Desde que Donald Trump impôs um cessar-fogo a Israel e ao Hamas em outubro de 2025, Gaza simbolicamente deixou de existir como espaço geográfico para se tornar um slogan. O Free Palestine, gritado em quase todos os continentes do planeta por turbas enfurecidas semana após semana, em nada ajuda seus cidadãos. Estes, bem longe dali, vivem isolados do mundo, sob a sombra de um status quo ilusório que gera uma zona de conforto para todos ao seu entorno — principalmente o Hamas.
As promessas americanas de reconstrução estão longe de serem colocadas em prática. Os diversos órgãos lançados por Trump no início de 2026 não saíram do papel. O Conselho da Paz não foi formado na prática e as verbas bilionárias prometidas não foram liberadas. As Forças de Segurança que tomariam para si o papel de proteger a comunidade de Gaza nunca foram alocadas.

A Indonésia, um dos cinco países que se prontificaram a esse papel, suspendeu o envio dos 8 mil soldados prometidos assim que foi iniciado o novo conflito com o Irã. “Não observamos que exista um real compromisso americano com a paz”, divulgou o governo indonésio. O Hamas proibiu até mesmo a entrada do Comitê Nacional de Administração de Gaza — conhecido pela sigla NCAG —, um grupo apolítico palestino estabelecido em janeiro de 2026 para assumir a administração e os serviços públicos do enclave.
Todos os sinais mostram que, em lugar de caminhar em direção à recuperação, Gaza corre no sentido contrário.
Ruínas e impostos
Segundo reportagens publicadas na mídia israelense, o Hamas se fortalece a cada dia e reestabeleceu seu domínio sobre os cidadãos.
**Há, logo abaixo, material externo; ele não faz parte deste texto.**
@[simp] theorem State.stepAndDeliver_lku_fields (estep delivery : Bool) (s : State) :
    (s.stepAndDeliver estep delivery).lku.inForce = s.lku.inForce ∧
    (s.stepAndDeliver estep delivery).lku.staged = s.lku.staged ∧
    (s.stepAndDeliver estep delivery).lku.countdowns = s.lku.countdowns := by
  dsimp only [State.stepAndDeliver]
  split_ands <;> (repeat' split) <;> simp

@[simp] theorem State.loseLink_slr_fields (s : State) :
    (s.loseLink).slr.consecMissing = s.slr.consecMissing ∧
    (s.loseLink).slr.totalMissing = s.slr.totalMissing ∧
    (s.loseLink).slr.lastSeq = s.slr.lastSeq ∧ (s.loseLink).slr.gapCount = s.slr.gapCount ∧
    (s.loseLink).slr.silenceLeft = s.slr.silenceLeft ∧ (s.loseLink).slr.runPos = s.slr.runPos ∧
    (s.loseLink).slr.prevPosition = s.slr.prevPosition ∧
    (s.loseLink).slr.prevHandle = s.slr.prevHandle ∧
    (s.loseLink).slr.prevReady = s.slr.prevReady ∧ (s.loseLink).slr.position = s.slr.position ∧
    (s.loseLink).slr.handle = s.slr.handle ∧ (s.loseLink).slr.ready = s.slr.ready ∧
    (s.loseLink).slr.decimation = s.slr.decimation ∧
    (s.loseLink).slr.takeCount = s.slr.takeCount ∧ (s.loseLink).slr.batch = s.slr.batch ∧
    (s.loseLink).slr.droppedCount = s.slr.droppedCount := by
  dsimp only [State.loseLink]
  split_ands <;> simp

@[simp] theorem State.holdSlot_slr_fields (s : State) :
    (s.holdSlot).slr.link = s.slr.link ∧ (s.holdSlot).slr.consecMissing = s.slr.consecMissing ∧
    (s.holdSlot).slr.totalMissing = s.slr.totalMissing ∧
    (s.holdSlot).slr.lastSeq = s.slr.lastSeq ∧ (s.holdSlot).slr.gapCount = s.slr.gapCount ∧
    (s.holdSlot).slr.lastGood = s.slr.lastGood ∧
    (s.holdSlot).slr.silenceLeft = s.slr.silenceLeft ∧
    (s.holdSlot).slr.prevPosition = s.slr.prevPosition ∧
    (s.holdSlot).slr.prevHandle = s.slr.prevHandle ∧
    (s.holdSlot).slr.prevReady = s.slr.prevReady ∧ (s.holdSlot).slr.position = s.slr.position ∧
    (s.holdSlot).slr.handle = s.slr.handle ∧ (s.holdSlot).slr.ready = s.slr.ready ∧
    (s.holdSlot).slr.decimation = s.slr.decimation ∧
    (s.holdSlot).slr.takeCount = s.slr.takeCount ∧ (s.holdSlot).slr.batch = s.slr.batch ∧
    (s.holdSlot).slr.droppedCount = s.slr.droppedCount := by
  dsimp only [State.holdSlot]
  split_ands <;> (repeat' split) <;> simp

@[simp] theorem State.countMissing_slr_fields (s : State) :
    (s.countMissing).slr.link = s.slr.link ∧ (s.countMissing).slr.lastSeq = s.slr.lastSeq ∧
    (s.countMissing).slr.gapCount = s.slr.gapCount ∧
    (s.countMissing).slr.lastGood = s.slr.lastGood ∧
    (s.countMissing).slr.silenceLeft = s.slr.silenceLeft ∧
    (s.countMissing).slr.runPos = s.slr.runPos ∧ (s.countMissing).slr.position = s.slr.position ∧
    (s.countMissing).slr.handle = s.slr.handle ∧ (s.countMissing).slr.ready = s.slr.ready ∧
    (s.countMissing).slr.decimation = s.slr.decimation ∧
    (s.countMissing).slr.takeCount = s.slr.takeCount ∧ (s.countMissing).slr.batch = s.slr.batch ∧
    (s.countMissing).slr.droppedCount = s.slr.droppedCount := by
  dsimp only [State.countMissing]
  split_ands <;> simp

@[simp] theorem State.missingSlot_slr_fields (s : State) :
    (s.missingSlot).slr.lastSeq = s.slr.lastSeq ∧ (s.missingSlot).slr.gapCount = s.slr.gapCount ∧
    (s.missingSlot).slr.silenceLeft = s.slr.silenceLeft ∧
    (s.missingSlot).slr.position = s.slr.position ∧ (s.missingSlot).slr.handle = s.slr.handle ∧
    (s.missingSlot).slr.ready = s.slr.ready ∧ (s.missingSlot).slr.decimation = s.slr.decimation ∧
    (s.missingSlot).slr.takeCount = s.slr.takeCount ∧ (s.missingSlot).slr.batch = s.slr.batch := by
  dsimp only [State.missingSlot]
  split_ands <;> (repeat' split) <;> simp

@[simp] theorem State.missingSlot_store_fields (s : State) :
    (s.missingSlot).store.curves = s.store.curves ∧
    (s.missingSlot).store.groups = s.store.groups ∧
    (s.missingSlot).store.device = s.store.device ∧
    (s.missingSlot).store.selection = s.store.selection ∧
    (s.missingSlot).store.tags = s.store.tags ∧ (s.missingSlot).store.gates = s.store.gates ∧
    (s.missingSlot).store.battery = s.store.battery ∧
    (s.missingSlot).store.radio = s.store.radio ∧ (s.missingSlot).store.areas = s.store.areas ∧
    (s.missingSlot).store.lastFailure = s.store.lastFailure := by
  dsimp only [State.missingSlot]
  split_ands <;> (repeat' split) <;> simp

@[simp] theorem State.missingSlot_fcu_fields (s : State) :
    (s.missingSlot).fcu.rxRadio = s.fcu.rxRadio ∧ (s.missingSlot).fcu.rxLocal = s.fcu.rxLocal ∧
    (s.missingSlot).fcu.intake = s.fcu.intake ∧ (s.missingSlot).fcu.outRadio = s.fcu.outRadio ∧
    (s.missingSlot).fcu.outLocal = s.fcu.outLocal ∧ (s.missingSlot).fcu.badRadio = s.fcu.badRadio ∧
    (s.missingSlot).fcu.badLocal = s.fcu.badLocal ∧
    (s.missingSlot).fcu.dropRadio = s.fcu.dropRadio ∧
    (s.missingSlot).fcu.dropLocal = s.fcu.dropLocal ∧
    (s.missingSlot).fcu.fwdDropped = s.fcu.fwdDropped ∧ (s.missingSlot).fcu.time = s.fcu.time ∧
    (s.missingSlot).fcu.running = s.fcu.running ∧ (s.missingSlot).fcu.subMs = s.fcu.subMs ∧
    (s.missingSlot).fcu.secondTick = s.fcu.secondTick := by
  dsimp only [State.missingSlot]
  split_ands <;> (repeat' split) <;> simp

@[simp] theorem State.missingSlot_pkm_fields (s : State) :
    (s.missingSlot).pkm.response = s.pkm.response ∧ (s.missingSlot).pkm.forward = s.pkm.forward := by
  dsimp only [State.missingSlot]
  split_ands <;> (repeat' split) <;> simp

@[simp] theorem State.missingSlot_lku_fields (s : State) :
    (s.missingSlot).lku.inForce = s.lku.inForce ∧ (s.missingSlot).lku.staged = s.lku.staged ∧
    (s.missingSlot).lku.countdowns = s.lku.countdowns := by
  dsimp only [State.missingSlot]
  split_ands <;> (repeat' split) <;> simp

@[simp] theorem State.missingSlots_slr_fields (n : Nat) (s : State) :
    (s.missingSlots n).slr.lastSeq = s.slr.lastSeq ∧
    (s.missingSlots n).slr.gapCount = s.slr.gapCount ∧
    (s.missingSlots n).slr.silenceLeft = s.slr.silenceLeft ∧
    (s.missingSlots n).slr.position = s.slr.position ∧
    (s.missingSlots n).slr.handle = s.slr.handle ∧ (s.missingSlots n).slr.ready = s.slr.ready ∧
    (s.missingSlots n).slr.decimation = s.slr.decimation ∧
    (s.missingSlots n).slr.takeCount = s.slr.takeCount ∧
    (s.missingSlots n).slr.batch = s.slr.batch := by
  induction n generalizing s with
  | zero => simp [State.missingSlots]
  | succ n ih =>
    unfold State.missingSlots
    split_ands <;> simp [ih]

@[simp] theorem State.missingSlots_store_fields (n : Nat) (s : State) :
    (s.missingSlots n).store.curves = s.store.curves ∧
    (s.missingSlots n).store.groups = s.store.groups ∧
    (s.missingSlots n).store.device = s.store.device ∧
    (s.missingSlots n).store.selection = s.store.selection ∧
    (s.missingSlots n).store.tags = s.store.tags ∧
    (s.missingSlots n).store.gates = s.store.gates ∧
    (s.missingSlots n).store.battery = s.store.battery ∧
    (s.missingSlots n).store.radio = s.store.radio ∧
    (s.missingSlots n).store.areas = s.store.areas ∧
    (s.missingSlots n).store.lastFailure = s.store.lastFailure := by
  induction n generalizing s with
  | zero => simp [State.missingSlots]
  | succ n ih =>
    unfold State.missingSlots
    split_ands <;> simp [ih]

@[simp] theorem State.missingSlots_fcu_fields (n : Nat) (s : State) :
    (s.missingSlots n).fcu.rxRadio = s.fcu.rxRadio ∧
    (s.missingSlots n).fcu.rxLocal = s.fcu.rxLocal ∧ (s.missingSlots n).fcu.intake = s.fcu.intake ∧
    (s.missingSlots n).fcu.outRadio = s.fcu.outRadio ∧
    (s.missingSlots n).fcu.outLocal = s.fcu.outLocal ∧
    (s.missingSlots n).fcu.badRadio = s.fcu.badRadio ∧
    (s.missingSlots n).fcu.badLocal = s.fcu.badLocal ∧
    (s.missingSlots n).fcu.dropRadio = s.fcu.dropRadio ∧
    (s.missingSlots n).fcu.dropLocal = s.fcu.dropLocal ∧
    (s.missingSlots n).fcu.fwdDropped = s.fcu.fwdDropped ∧
    (s.missingSlots n).fcu.time = s.fcu.time ∧ (s.missingSlots n).fcu.running = s.fcu.running ∧
    (s.missingSlots n).fcu.subMs = s.fcu.subMs ∧
    (s.missingSlots n).fcu.secondTick = s.fcu.secondTick := by
  induction n generalizing s with
  | zero => simp [State.missingSlots]
  | succ n ih =>
    unfold State.missingSlots
    split_ands <;> simp [ih]

@[simp] theorem State.missingSlots_pkm_fields (n : Nat) (s : State) :
    (s.missingSlots n).pkm.response = s.pkm.response ∧
    (s.missingSlots n).pkm.forward = s.pkm.forward := by
  induction n generalizing s with
  | zero => simp [State.missingSlots]
  | succ n ih =>
    unfold State.missingSlots
    split_ands <;> simp [ih]

@[simp] theorem State.missingSlots_lku_fields (n : Nat) (s : State) :
    (s.missingSlots n).lku.inForce = s.lku.inForce ∧
    (s.missingSlots n).lku.staged = s.lku.staged ∧
    (s.missingSlots n).lku.countdowns = s.lku.countdowns := by
  induction n generalizing s with
  | zero => simp [State.missingSlots]
  | succ n ih =>
    unfold State.missingSlots
    split_ands <;> simp [ih]
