/-- R137, R160: with the supply of BAT and SUP the same, the ROUTINE area alone is reached. -/
theorem State.request_radio_reports (hr : s.sup.radio = .idle) (hv : s.bat.supply = s.sup.supply) :
    (s.request .radio).pkm.response = s.pkm.response ∧ (s.request .radio).pkm.urgent = s.pkm.urgent ∧
    (s.request .radio).pkm.forward = s.pkm.forward := by
  obtain ⟨hs, hb, -⟩ := (s.loadsAs_offers none).ask .radio (s := s) ⟨rfl, rfl, fun h ht => ⟨h, ht⟩⟩
  have hpkm : (s.ask .radio).pkm = s.pkm := by simp
  rw [State.request_radio hr]
  rcases (s.ask .radio).preempt_radio with h | ⟨hsup, -, h⟩ <;> rw [h]
  · exact ⟨by rw [hpkm], by rw [hpkm], by rw [hpkm]⟩
  · by_cases ht : (s.ask .radio).bat.test = .load
    · have habsent : (s.ask .radio).bat.supply = false := by rw [hb, hv, ← hs, hsup]
      have habort : ((s.ask .radio).modSup (fun u => u.setReq .load .releasing)).batAsked =
          ((s.ask .radio).modSup (fun u => u.setReq .load .releasing)).abortTest := by
        simp [State.batAsked, ht]
      obtain ⟨⟨-, hp⟩, -⟩ := State.abortTest_absent
        (s := (s.ask .radio).modSup (fun u => u.setReq .load .releasing)) habsent
      rw [habort, hp]
      obtain ⟨h1, h2, h3⟩ := emit_routine_pkm
        (s := (s.ask .radio).modSup (fun u => u.setReq .load .releasing))
        (e := .testResult .aborted none none none) rfl
      exact ⟨h1.trans (by simp), h2.trans (by simp), h3.trans (by simp)⟩
    · rw [State.batAsked_pkm (by exact ht)]
      simp

end Sys2Proof.Machine
end

section
/-! A POLL (R170 to R173): its acknowledgement, the record that answers it, and the answer in hand, which
nothing of the request for RADIO_TX takes away. -/

namespace Sys2Proof.Machine

-- The many short proofs would otherwise each hold a waiting thread.
set_option Elab.async false

variable {s t : State}

/-! ## The answer in hand (R172 to R174) -/

/-- A property that no part of a load test, and no event, takes away. -/
structure Yields (P : State → Prop) : Prop extends Offers (some .load) P where
  bat : ∀ {s : State} (f : Bat → Bat), P s → P (s.modBat f)
  emit : ∀ {s : State} (e : Event), P s → P (s.emit e)
  asked : ∀ {s : State}, P s → P (s.modSup (fun u => u.setReq .load .releasing))

namespace Yields

variable {P : State → Prop}

theorem setCharger (Y : Yields P) (st : Charger) (h : P s) : P (s.setCharger st) := by
  dsimp only [State.setCharger, State.chargerPins]
  exact Y.bat _ (Y.bat _ h)

theorem dueCheck (Y : Yields P) (h : P s) : P s.dueCheck := by
  dsimp only [State.dueCheck]
  (repeat' split)
  exacts [Y.ask .load (Y.bat _ h), h, h]

theorem chargerTestEnded (Y : Yields P) (h : P s) : P s.chargerTestEnded := by
  dsimp only [State.chargerTestEnded]
  (repeat' split)
  exacts [Y.dueCheck (Y.setCharger _ h), Y.emit _ (Y.setCharger _ h), Y.dueCheck (Y.setCharger _ h), h]

theorem release (Y : Yields P) (h : P s) : P (s.release .load) := Y.toOffers.release (.inl rfl) h

theorem abortTest (Y : Yields P) (h : P s) : P s.abortTest := by
  have h1 : P (s.dropLoad.modBat (fun b => { b with abortCount := b.abortCount + 1 })) :=
    Y.bat _ (Y.release (Y.bat _ h))
  have h2 : P ((s.dropLoad.modBat (fun b => { b with abortCount := b.abortCount + 1 })).endTest
      .aborted none none none) := Y.chargerTestEnded (Y.bat _ (Y.emit _ (Y.bat _ h1)))
  dsimp only [State.abortTest]
  split
  exacts [Y.bat _ h2, h2]

theorem batAsked (Y : Yields P) (h : P s) : P s.batAsked := by
  dsimp only [State.batAsked]
  split
  exacts [Y.ask .load (Y.release (Y.bat _ h)), Y.abortTest h, h, h, h]

theorem request_radio (Y : Yields P) (hr : s.sup.radio = .idle) (h : P s) : P (s.request .radio) := by
  have h1 : P (s.ask .radio) := Y.ask .radio h
  rw [State.request_radio hr]
  rcases (s.ask .radio).preempt_radio with hp | ⟨-, -, hp⟩ <;> rw [hp]
  exacts [h1, Y.batAsked (Y.asked h1)]

end Yields

/-- RPC has an answer in hand, and has counted so many polls. -/
structure State.Answering (a : Answer) (polls : Nat) (s : State) : Prop where
  answer : s.rpc.answer = some a
  polls : s.rpc.polls = polls
  holdoff : s.rpc.holdoff = none
  state : s.rpc.state.hasAnswer = true

namespace State.Answering

variable {a : Answer} {n : Nat}

/-- What leaves RPC, but for the confirm timer. -/
theorem of_rpc (h : s.Answering a n) {c : Option Nat} (hr : t.rpc = { s.rpc with confirmLeft := c }) :
    t.Answering a n :=
  ⟨by rw [hr]; exact h.answer, by rw [hr]; exact h.polls, by rw [hr]; exact h.holdoff,
    by rw [hr]; exact h.state⟩

theorem of_same (h : s.Answering a n) (hr : t.rpc = s.rpc := by simp) : t.Answering a n :=
  h.of_rpc (c := s.rpc.confirmLeft) hr

theorem radioGranted (h : s.Answering a n) : s.radioGranted.Answering a n := by
  dsimp only [State.radioGranted]
  split <;> exact ⟨h.answer, h.polls, rfl, rfl⟩

/-- R175: a radio with an answer in hand looks for no candidate. -/
theorem lookCandidate (h : s.Answering a n) : s.lookCandidate.Answering a n := by
  dsimp only [State.lookCandidate]
  split
  · next hc =>
    have hst := h.state
    simp only [Bool.and_eq_true, beq_iff_eq] at hc
    obtain ⟨⟨⟨-, hlisten⟩, -⟩, -⟩ := hc
    simp [hlisten, RadioState.hasAnswer] at hst
  · exact h

theorem modPkm (f : Pkm → Pkm) (h : s.Answering a n) : (s.modPkm f).Answering a n := h.of_same rfl

theorem modRpb (f : Rpb → Rpb) (h : s.Answering a n) : (s.modRpb f).Answering a n := h.of_same rfl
Recuperou o controle de 14 das 25 cidades do território e, em sua área costeira, 14 de 17 escritórios estão operantes. O pagamento de salários e as indenizações para combatentes e suas famílias — chamado por Israel de pay for slain, ou “pagamento para matar” — foram retomados. Os recursos são provenientes em parte da Autoridade Palestina, da ajuda internacional e também dos impostos cobrados pelo Hamas sobre tudo o que se possa imaginar: serviços públicos, negócios particulares, uso de terras, água e até alimentos, mesmo que estes sejam enviados gratuitamente pela ONU (35% do total) e por organizações privadas internacionais (65%).
Segundo dados da ONU, 80% da estrutura de Gaza foi destruída, gerando aproximadamente 68 milhões de toneladas de entulhos. Esse não é o resultado apenas do bombardeio aéreo ou dos combates em terra entre o exército israelense e os terroristas do Hamas: a gradual destruição de mais de 600 quilômetros de túneis subterrâneos construídos pelo grupo sob áreas urbanas e instituições como hospitais, universidades e escolas teve seu custo. Metade dos 36 hospitais de Gaza, sob os quais estavam localizados quartéis-generais do grupo, está operando parcialmente, juntamente com novos hospitais de campanha.

Casos médicos graves são tratados no exterior. Pelo posto fronteiriço de Israel já passaram cerca de 2,5 mil palestinos. A única outra forma possível de deixar o território é pela passagem de Rafah, na fronteira com o Egito. No entanto, há um complicador: o país permite apenas uma “troca populacional”, o que quer dizer: para cada palestino que entra no Egito, um palestino sai. “Ironicamente, critica-se muito Israel, mas nada se fala pelo mundo sobre a condição imposta pelo Egito, que se recusa a abrir a sua passagem para permitir aos palestinos moverem-se livremente. Israel, alvo constante de ataques de Gaza, tem motivos para tanto — o Egito não”, aponta Kobi Michael, pesquisador sênior do Misgav Institute e do Institute for National Security Studies (INSS).
A reconstrução do Hamas
A maior parte da população está vivendo em tendas e, recentemente, a coleta de lixo foi reimplementada. Há baixíssima disponibilidade de serviços municipais, e as prioridades do governo do Hamas estão focadas em arregimentar novos combatentes — muitos deles são crianças que, assim, garantem alimentação às suas famílias —, renovar seu arsenal armamentista e recuperar, com violência e opressão, o controle civil das áreas que lhe restaram, que englobam cerca de 45% do total do território. Seus métodos e condutas têm pouco a ver com o que o mundo ocidental descreve como uma liderança governamental. “Não há regras ou leis”, explica Hadeel Hendi. “Há pouca coerência no Hamas”.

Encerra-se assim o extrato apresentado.